### About this task
For this listing, the lines between the one holding "decodeWord decidedConfig 0b1111000100110011" and the one holding "Section 2.1: the", inclusive, must be set down exactly.

──────── Data listing ────────

-- ==== Sys2Proof/Tests/Slice0.lean ====
section
/-! SUPPORT. The model's own tests. Expected results come from the spec: the encodings of R72 and R75, the vectors of
95_test_vectors.md (section numbers and rules in the comments), and the examples inside the rules. Then one witness per
obligation that has hypotheses. -/

namespace Sys2Proof.Tests

open Sys2Proof.Machine

/-! Well-formedness: each check refuses an ill-formed term. -/

theorem test_wf_word_refuses_unknown : wordWellFormed decidedConfig 0x8128 = false := by decide

theorem test_wf_word_refuses_alias_when_off : wordWellFormed { aliasDecode := false } 0x5555 = false := by decide

theorem test_wf_word_accepts : wordWellFormed decidedConfig 0x5555 = true ∧
    wordWellFormed { aliasDecode := false } 0x5120 = true := by decide

theorem test_wf_bytes_refuses_one_and_three : bytesWellFormed [0x00] = false ∧
    bytesWellFormed [0x00, 0xE0, 0x12] = false := by decide

theorem test_wf_bytes_accepts_two : bytesWellFormed [0x00, 0xE0] = true := by decide

theorem test_wf_rom_refuses_3585_bytes : romWellFormed (List.replicate 3585 0) = false := by
  simp only [romWellFormed, List.length_replicate]
  decide

theorem test_wf_events_refuse_load_after_cycle :
    eventsWellFormed false [.loadMem 0x200 0x12, .cycle, .loadMem 0x201 0x34] = false := by decide

theorem test_wf_events_accept_load_after_reset :
    eventsWellFormed false [.cycle, .reset, .loadMem 0x201 0x34] = true := by decide

theorem test_wf_memory_refuses : Memory.wf [(0x201, 1), (0x200, 1)] = false ∧ Memory.wf [(0x200, 1), (0x200, 1)] = false ∧
    Memory.wf [(0x200, 0)] = false ∧ Memory.wf [(0x1000, 1)] = false := by decide

/-- R105: no two rows of the opcode map share a word. -/
theorem test_wf_rows_are_apart : List.Pairwise (fun r q => Row.apart r q = true) opcodeTable := by decide

/-! Decoding: each constructor from its word, written bit by bit from the patterns of R72 and R75. -/

theorem test_decode_display : decodeWord decidedConfig 0b0000000011100000 = some .cls ∧
    decodeWord decidedConfig 0b1101000100100101 = some (.drw 1 2 5) := by decide

theorem test_decode_control : decodeWord decidedConfig 0b0000000011101110 = some .ret ∧
    decodeWord decidedConfig 0b0001001000110100 = some (.jp 0x234) ∧
    decodeWord decidedConfig 0b0010001000010000 = some (.call 0x210) ∧
    decodeWord decidedConfig 0b1011001100000000 = some (.jpV0 0x300) := by decide

theorem test_decode_skips : decodeWord decidedConfig 0b0011000100000000 = some (.seImm 1 0x00) ∧
    decodeWord decidedConfig 0b0100101000000101 = some (.sneImm 10 0x05) ∧
    decodeWord decidedConfig 0b0101000100100000 = some (.seReg 1 2) ∧
    decodeWord decidedConfig 0b1001000100100000 = some (.sneReg 1 2) ∧
    decodeWord decidedConfig 0b1110000110011110 = some (.skp 1) ∧
    decodeWord decidedConfig 0b1110000110100001 = some (.sknp 1) := by decide

theorem test_decode_immediate : decodeWord decidedConfig 0b0110000100000101 = some (.ldImm 1 0x05) ∧
    decodeWord decidedConfig 0b0111000111111111 = some (.addImm 1 0xFF) ∧
    decodeWord decidedConfig 0b1100000100001111 = some (.rnd 1 0x0F) := by decide

theorem test_decode_alu : decodeWord decidedConfig 0b1000000100100000 = some (.ldReg 1 2) ∧
    decodeWord decidedConfig 0b1000000100100001 = some (.orReg 1 2) ∧
    decodeWord decidedConfig 0b1000000100100010 = some (.andReg 1 2) ∧
    decodeWord decidedConfig 0b1000000100100011 = some (.xorReg 1 2) ∧
    decodeWord decidedConfig 0b1000101010110100 = some (.addReg 10 11) ∧
    decodeWord decidedConfig 0b1000000100100101 = some (.subReg 1 2) ∧
    decodeWord decidedConfig 0b1000000100100110 = some (.shrReg 1 2) ∧
    decodeWord decidedConfig 0b1000000100100111 = some (.subnReg 1 2) ∧
    decodeWord decidedConfig 0b1000000100101110 = some (.shlReg 1 2) := by decide

theorem test_decode_index : decodeWord decidedConfig 0b1010001100000000 = some (.ldI 0x300) ∧
    decodeWord decidedConfig 0b1111000100011110 = some (.addIVx 1) ∧
    decodeWord decidedConfig 0b1111000100101001 = some (.ldFVx 1) ∧
    decodeWord decidedConfig 0b1111000100110011 = some (.ldBVx 1) ∧
    decodeWord decidedConfig 0b1111001001010101 = some (.ldMemVx 2) ∧
    decodeWord decidedConfig 0b1111001001100101 = some (.ldVxMem 2) := by decide

theorem test_decode_timers_and_key : decodeWord decidedConfig 0b1111010000000111 = some (.ldVxDT 4) ∧
    decodeWord decidedConfig 0b1111001100001010 = some (.ldVxK 3) ∧
    decodeWord decidedConfig 0b1111001100010101 = some (.ldDTVx 3) ∧
    decodeWord decidedConfig 0b1111001100011000 = some (.ldSTVx 3) := by decide

/-- Section 2.1: words unknown under both readings. -/
theorem test_decode_unknown : [0x8128, 0x8129, 0x812F, 0x8008, 0xE100, 0xE19F, 0xE0A0, 0xEFFF, 0xF000, 0xF1FF, 0xF056,
    0xFFFF, 0x0001, 0x00E1, 0x00EF, 0x0123].all (fun w => decodeWord { aliasDecode := true } w == none &&
      decodeWord { aliasDecode := false } w == none) = true := by decide

/-- Section 2.1: alias words under `ALIAS_DECODE = true`. -/
theorem test_decode_alias_on : decodeWord decidedConfig 0x0000 = some .cls ∧ decodeWord decidedConfig 0x0230 = some .cls ∧
    decodeWord decidedConfig 0x0FFE = some .ret ∧ decodeWord decidedConfig 0x5555 = some (.seReg 5 5) ∧
    decodeWord decidedConfig 0x9ABF = some (.sneReg 10 11) := by decide

/-- Section 2.1: the same words under `ALIAS_DECODE = false`. -/
theorem test_decode_alias_off : [0x0000, 0x0230, 0x00FE, 0x0FFE, 0x5555, 0x5121, 0x9ABF].all
    (fun w => decodeWord { aliasDecode := false } w == none) = true := by decide

/-- R51, R70: bytes, high octet first, and the rest of the list; one byte is not an instruction. -/
theorem test_decode_bytes :
    decodeBytes decidedConfig [0x12, 0x34, 0x00] = .ok (.jp 0x234, [0x00]) ∧
    decodeBytes decidedConfig [0x81, 0x28] = .error (.unknownOpcode 0x8128) ∧
    decodeBytes decidedConfig [0x12] = .error .tooShort := ⟨rfl, rfl, rfl⟩

/-! One step of each instruction. -/

/-- The next state of a step; the state itself where there is none. -/
def next (s : State) : State :=
  match step s with
  | .next t => t
  | .fault _ => s
  | .refused _ => s

/-- The reset state with the word `w` at 0x200, V1 = `a`, V2 = `b`. -/
def given (w : Nat) (a b : Byte) : State := ((State.reset.withFetchWord 16 w).setV 1 a).setV 2 b

/-- What a step of `w` leaves in V1 and VF, from V1 = `a`, V2 = `b`. -/
def alu (w : Nat) (a b : Byte) : Byte × Byte := ((next (given w a b)).getV 1, (next (given w a b)).getV vf)

/-- What a step of `w` leaves in pc, from V1 = `a`, V2 = `b`. -/
def pcAfter (w : Nat) (a b : Byte) : Word := (next (given w a b)).pc
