-- ==== Sys2Proof/Machine/Dispatch.lean ====
section
/-! DEFINITION. One arm per command: one engine step of the command in flight (10_state R41). -/

namespace Sys2Proof.Machine

def exec (i : Instr) (s : State) : Host.Outcome State Fault Refusal :=
  match i with
  | .nop => Sys2Proof.Machine.execNop s
  | .ftClear => Sys2Proof.Machine.execFtClear s
  | .ftAccum sym => Sys2Proof.Machine.execFtAccum sym s
  | .ftLoad sym => Sys2Proof.Machine.execFtLoad sym s
  | .ftRead sym => Sys2Proof.Machine.execFtRead sym s
  | .treeBuild => Sys2Proof.Machine.execTreeBuild s
  | .nodeRead node fsel => Sys2Proof.Machine.execNodeRead node fsel s
  | .lutDerive => Sys2Proof.Machine.execLutDerive s
  | .lutLen sym => Sys2Proof.Machine.execLutLen sym s
  | .lutWord sym widx => Sys2Proof.Machine.execLutWord sym widx s
  | .encSym sym => Sys2Proof.Machine.execEncSym sym s
  | .decSym => Sys2Proof.Machine.execDecSym s
  | .errClear => Sys2Proof.Machine.execErrClear s

end Sys2Proof.Machine
end

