/-- R161, R211: the start step's checks and its end on an empty codeword; the emit step; the hold. The field `phase` is the
model's (log 7, DEDUCED); that the start step comes first and the last bit's step completes follows R161 where R41 speaks
of a final completing step (log 22, DEDUCED). -/
def Obligations.EncSymStepsAsItsRuleSays : Prop :=
  ∀ (s : State) (sym : Sym),
    decode (0x0A000000#32 ||| zext32 sym) = some (.encSym sym)
    ∧ (s.phase = .start → s.lutValid = false → exec (.encSym sym) s
        = .next { s with errCode := .noLut, err := true, errCmd := s.curCmd, busy := false })
    ∧ (s.phase = .start → s.lutValid = true → s.freqOf sym = 0#32 → exec (.encSym sym) s
        = .next { s with errCode := .symAbsent, err := true, errCmd := s.curCmd, busy := false })
    ∧ (s.phase = .start → s.lutValid = true → s.freqOf sym ≠ 0#32 → (s.lutOf sym).len = 0#8 →
        exec (.encSym sym) s = .next { s with encPos := 0, busy := false })
    ∧ (s.phase = .start → s.lutValid = true → s.freqOf sym ≠ 0#32 → (s.lutOf sym).len ≠ 0#8 →
        exec (.encSym sym) s = .next { s with encPos := 0, phase := .running })
    ∧ (s.phase = .running → s.sinkMode.accepts = true →
        exec (.encSym sym) s
          = .next { s with sink := s.sink ++ [(s.lutOf sym).code.getD s.encPos.toNat false],
                           sinkMode := s.sinkMode.afterTransfer, encPos := s.encPos + 1#8,
                           busy := if s.encPos + 1#8 = (s.lutOf sym).len then false else s.busy })
    ∧ (s.phase = .running → s.sinkMode.accepts = false → exec (.encSym sym) s = .next s)

/-- R171: the start step, the bit step with a bit, at end of stream, and held. The field `phase` is the model's (log 7,
DEDUCED); that the start step comes first and the last bit's step completes follows R171 where R41 speaks of a final
completing step (log 22, DEDUCED). -/
def Obligations.DecSymStepsAsItsRuleSays : Prop :=
  decode 0x0B000000#32 = some .decSym
  ∧ ∀ s : State,
    (s.phase = .start → s.treeValid = false → exec .decSym s
      = .next { s with errCode := .noTree, err := true, errCmd := s.curCmd, busy := false })
    ∧ (s.phase = .start → s.treeValid = true → (s.nodeOf s.root.toNat).leaf = true → exec .decSym s
        = .next { s with decNode := s.root, result := zext32 (s.nodeOf s.root.toNat).sym, busy := false })
    ∧ (s.phase = .start → s.treeValid = true → (s.nodeOf s.root.toNat).leaf = false →
        exec .decSym s = .next { s with decNode := s.root, phase := .running })
    ∧ (s.phase = .running → ∀ b rest, s.src = b :: rest → ∃ n,
        n = (if b then (s.nodeOf s.decNode.toNat).c1 else (s.nodeOf s.decNode.toNat).c0)
        ∧ ((s.nodeOf n.toNat).leaf = true → exec .decSym s
            = .next { s with src := rest, decNode := n, result := zext32 (s.nodeOf n.toNat).sym, busy := false })
        ∧ ((s.nodeOf n.toNat).leaf = false → exec .decSym s = .next { s with src := rest, decNode := n }))
    ∧ (s.phase = .running → s.src = [] → s.eos = true → exec .decSym s
        = .next { s with errCode := .truncated, err := true, errCmd := s.curCmd, busy := false })
    ∧ (s.phase = .running → s.src = [] → s.eos = false → exec .decSym s = .next s)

────────

### The answer
    decodeWord decidedConfig 0b1111000100110011 = some (.ldBVx 1) ∧
    decodeWord decidedConfig 0b1111001001010101 = some (.ldMemVx 2) ∧
    decodeWord decidedConfig 0b1111001001100101 = some (.ldVxMem 2) := by decide

theorem test_decode_timers_and_key : decodeWord decidedConfig 0b1111010000000111 = some (.ldVxDT 4) ∧
    decodeWord decidedConfig 0b1111001100001010 = some (.ldVxK 3) ∧
    decodeWord decidedConfig 0b1111001100010101 = some (.ldDTVx 3) ∧
    decodeWord decidedConfig 0b1111001100011000 = some (.ldSTVx 3) := by decide

/-- Section 2.1: words unknown under both readings. -/
theorem test_decode_unknown : [0x8128, 0x8129, 0x812F, 0x8008, 0xE100, 0xE19F, 0xE0A0, 0xEFFF, 0xF000, 0xF1FF, 0xF056,
    0xFFFF, 0x0001, 0x00E1, 0x00EF, 0x0123].all (fun w => decodeWord { aliasDecode := true } w == none &&
      decodeWord { aliasDecode := false } w == none) = true := by decide

/-- Section 2.1: alias words under `ALIAS_DECODE = true`. -/
theorem test_decode_alias_on : decodeWord decidedConfig 0x0000 = some .cls ∧ decodeWord decidedConfig 0x0230 = some .cls ∧
    decodeWord decidedConfig 0x0FFE = some .ret ∧ decodeWord decidedConfig 0x5555 = some (.seReg 5 5) ∧
    decodeWord decidedConfig 0x9ABF = some (.sneReg 10 11) := by decide

/-- Section 2.1: the same words under `ALIAS_DECODE = false`. -/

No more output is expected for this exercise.